Research has found that black-capped chickadees of the north are 25 percent larger than those living in southern regions and able to store more body fat, which provides both insulation and fuel for staying warm.
Canada Jay
Canada jays are well suited to year-round life in cold climates. Their long, soft feathers fluff up for insulation, drape over their feet and legs for warmth and cover their nostrils to warm incoming air.
These jays are omnivores, eating all sorts of animal and plant foods, and anything they can scavenge from predator kills or human activities. Such a versatile diet is a big advantage in winter when food can be hard to find.
Like black-capped chickadees and ravens, Canada jays cache food in preparation for winter scarcity. They spend summer and fall gathering and storing thousands of bits of food and use their sticky saliva to glue it to hiding places under bark, beneath lichens, or in forked branches. They scatter their secret stashes throughout their territory and remember where to find them.
Common Raven
Bold, smart and opportunistic, ravens can make a living almost anywhere, and they are Nome’s most common winter bird.
The raven’s bulky body is an advantage in cold weather. Their robust body mass is large compared to their surface area, making them better able to retain heat than smaller birds.
In cold weather ravens depend on their high metabolic rate to continually generate heat. They are able to tolerate extreme cold without the specialized physiological adaptations that some smaller birds have evolved for heat retention.
Of course, this strategy requires regular intake of high-calorie foods. These resourceful birds are omnivorous and will eat almost anything. We provide well for them at the Nome landfill. Like our chickadees and jays, ravens cache surplus food for later consumption.

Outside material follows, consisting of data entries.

theorem reportRecovery_effect (c : ChannelId) (named : Option Named) (s : State) : Effect seqFields s (reportRecovery c named s) := by
  unfold reportRecovery; try dsimp only
  repeat' first
      | with_reducible exact Effect.refl _ _
      | intro _
      | (with_reducible apply Effect.each)
      | (with_reducible apply Effect.next (recoverForGroup_effect _ _ _); · decide)
      | (with_reducible apply Effect.next (recoverForPreempt_effect _ _ _); · decide)
      | split

theorem channelNotice_effect (c : ChannelId) (cause : ChannelCause) (named : Option Named) (s : State) : Effect [.link] s (channelNotice c cause named s) := by
  unfold channelNotice; try dsimp only
  repeat' first
      | with_reducible exact Effect.refl _ _
      | intro _
      | (with_reducible apply Effect.next (raise_effect _ _); · decide)

theorem failChannel_effect (cause : FailCause) (c : ChannelId) (s : State) : Effect (.channels :: modeFields) s (failChannel cause c s) := by
  unfold failChannel; try dsimp only
  repeat' first
      | with_reducible exact Effect.refl _ _
      | intro _
      | (with_reducible apply Effect.next (putChannel_effect _ _ _); · decide)
      | (with_reducible apply Effect.next (startCondition_effect _ _ _); · decide)
      | (with_reducible apply Effect.next (reportFailure_effect _ _ _); · decide)
      | (with_reducible apply Effect.next (channelNotice_effect _ _ _ _); · decide)

theorem recoverChannel_effect (cause : ChannelCause) (c : ChannelId) (s : State) : Effect (.channels :: seqFields) s (recoverChannel cause c s) := by
  unfold recoverChannel; try dsimp only
  repeat' first
      | with_reducible exact Effect.refl _ _
      | intro _
      | (with_reducible apply Effect.next (putChannel_effect _ _ _); · decide)
      | (with_reducible apply Effect.next (endCondition_effect _ _ _); · decide)
      | (with_reducible apply Effect.next (reportRecovery_effect _ _ _); · decide)
      | (with_reducible apply Effect.next (channelNotice_effect _ _ _ _); · decide)

theorem vacateChannel_effect (c : ChannelId) (s : State) : Effect (.channels :: coreFields) s (vacateChannel c s) := by
  unfold vacateChannel; try dsimp only
  repeat' first
      | with_reducible exact Effect.refl _ _
      | intro _
      | (with_reducible apply Effect.next (putChannel_effect _ _ _); · decide)
      | (with_reducible apply Effect.next (leaveHolds_effect _ _); · decide)

theorem loseChannels_effect (st : StationId) (s : State) : Effect (.channels :: modeFields) s (loseChannels st s) := by
  unfold loseChannels; try dsimp only
  repeat' first
      | with_reducible exact Effect.refl _ _
      | intro _
      | (with_reducible apply Effect.each)
      | (with_reducible apply Effect.next (failChannel_effect _ _ _); · decide)
      | split

theorem returnChannels_effect (st : StationId) (s : State) : Effect (.channels :: seqFields) s (returnChannels st s) := by
  unfold returnChannels; try dsimp only
  repeat' first
      | with_reducible exact Effect.refl _ _
      | intro _
      | (with_reducible apply Effect.each)
      | (with_reducible apply Effect.next (recoverChannel_effect _ _ _); · decide)
      | split

theorem chirpGroup_effect (g : GroupId) (s : State) : Effect [.audio] s (chirpGroup g s) := by
  unfold chirpGroup; try dsimp only
  split
  · refine ⟨fun f hf => ?_, .none⟩
    cases f <;> first | exact absurd (by decide) hf | rfl
  · exact .refl _ _

theorem deliverExtend_effect (c : ChannelId) (kind : EventKind) (g : GroupId) (s : State) : Effect coreFields s (deliverExtend c kind g s) := by
  unfold deliverExtend; try dsimp only
  repeat' first
      | with_reducible exact Effect.refl _ _
      | intro _
      | (with_reducible apply Effect.next (reloadGap_effect _ _); · decide)
      | (with_reducible apply Effect.next (joinHold_effect _ _ _); · decide)
      | split

theorem deliverCallExtend_effect (c : ChannelId) (kind : EventKind) (g : GroupId) (s : State) : Effect coreFields s (deliverCallExtend c kind g s) := by
  unfold deliverCallExtend; try dsimp only
  repeat' first
      | with_reducible exact Effect.refl _ _
      | intro _
      | (with_reducible apply Effect.next (latch_effect _ _ _); · decide)
      | (with_reducible apply Effect.next (joinHold_effect _ _ _); · decide)
      | (with_reducible apply Effect.next (deliverExtend_effect _ _ _ _); · decide)
      | split

theorem deliverCall_effect (kind : EventKind) (g : GroupId) (s : State) : Effect [.demand, .link] s (deliverCall kind g s) := by
  unfold deliverCall; try dsimp only
  repeat' first
      | with_reducible exact Effect.refl _ _
      | intro _
      | (with_reducible apply Effect.next (latch_effect _ _ _); · decide)
      | split

theorem deliverPed_effect (kind : EventKind) (g : GroupId) (s : State) : Effect [.demand, .audio, .link] s (deliverPed kind g s) := by
  unfold deliverPed; try dsimp only
  repeat' first
      | with_reducible exact Effect.refl _ _
      | intro _
      | (with_reducible apply Effect.next (chirpGroup_effect _ _); · decide)
      | (with_reducible apply Effect.next (deliverCall_effect _ _ _); · decide)
      | split

theorem deliverPreempt_effect (c : ChannelId) (kind : EventKind) (p : PreemptId) (s : State) : Effect seqFields s (deliverPreempt c kind p s) := by
  unfold deliverPreempt; try dsimp only
  repeat' first
      | with_reducible exact Effect.refl _ _
      | intro _
      | (with_reducible apply Effect.next (changeSources_effect _ _ _); · decide)
      | split

theorem deliverForward_effect (c : ChannelId) (kind : EventKind) (s : State) : Effect [.link] s (deliverForward c kind s) := by
  unfold deliverForward; try dsimp only
  repeat' first
      | with_reducible exact Effect.refl _ _
      | intro _
      | (with_reducible apply Effect.next (raise_effect _ _); · decide)

theorem deliver_effect (e : AcceptEntry) (c : ChannelId) (kind : EventKind) (s : State) : Effect seqFields s (deliver e c kind s) := by
  unfold deliver; try dsimp only
  repeat' first
      | with_reducible exact Effect.refl _ _
      | intro _
      | (with_reducible apply Effect.each)
      | (with_reducible apply Effect.next (deliverExtend_effect _ _ _ _); · decide)
      | (with_reducible apply Effect.next (deliverCallExtend_effect _ _ _ _); · decide)
      | (with_reducible apply Effect.next (deliverCall_effect _ _ _); · decide)
      | (with_reducible apply Effect.next (deliverPed_effect _ _ _); · decide)
      | (with_reducible apply Effect.next (deliverPreempt_effect _ _ _ _); · decide)
      | (with_reducible apply Effect.next (deliverForward_effect _ _ _); · decide)
      | split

Ravens are well known scavengers, but they are hunters too, preying opportunistically on ptarmigan, other birds, and small mammals. And they are kleptoparasites, meaning they steal food from other animals. Twice, I have watched brazen thefts of freshly caught ptarmigan from gyrfalcons, once by a pair and once by a gang of ravens.
At night ravens depend on their dense plumage and sheltered communal roosting sites for protection from the elements. In the Nome area, various abandoned structures such as dredges have served as roosts.
Willow and Rock Ptarmigan
Clad in cozy, white camouflage, ptarmigan even grow feathers on their feet, which provides insulation and a snowshoe effect as they walk over the snow.
At night and during stormy weather, ptarmigan hollow out snug chambers in the snow, usually amidst shrubbery. There they hunker, insulated by the snow and protected from bitter winds and cold.
In winter, willow ptarmigan feed on willow buds, while rock ptarmigan eat the buds and catkins of dwarf birch.
As the shrubs they depend on disappear under winter snows and their habitat shrinks, the birds may be forced to migrate beyond their breeding areas. In such cases, one might see nomadic flocks of hundreds of ptarmigan cruising low over the landscape, traveling as far as needed to find exposed shrubs that provide food and shelter.
Winter can be a challenging time for birds and other wildlife. It is when many populations experience their highest mortalities. Finding enough calories during short winter days to fuel long nights, while minimizing the calories burned obtaining them is a tough balancing act, in spite of all these marvelous adaptations.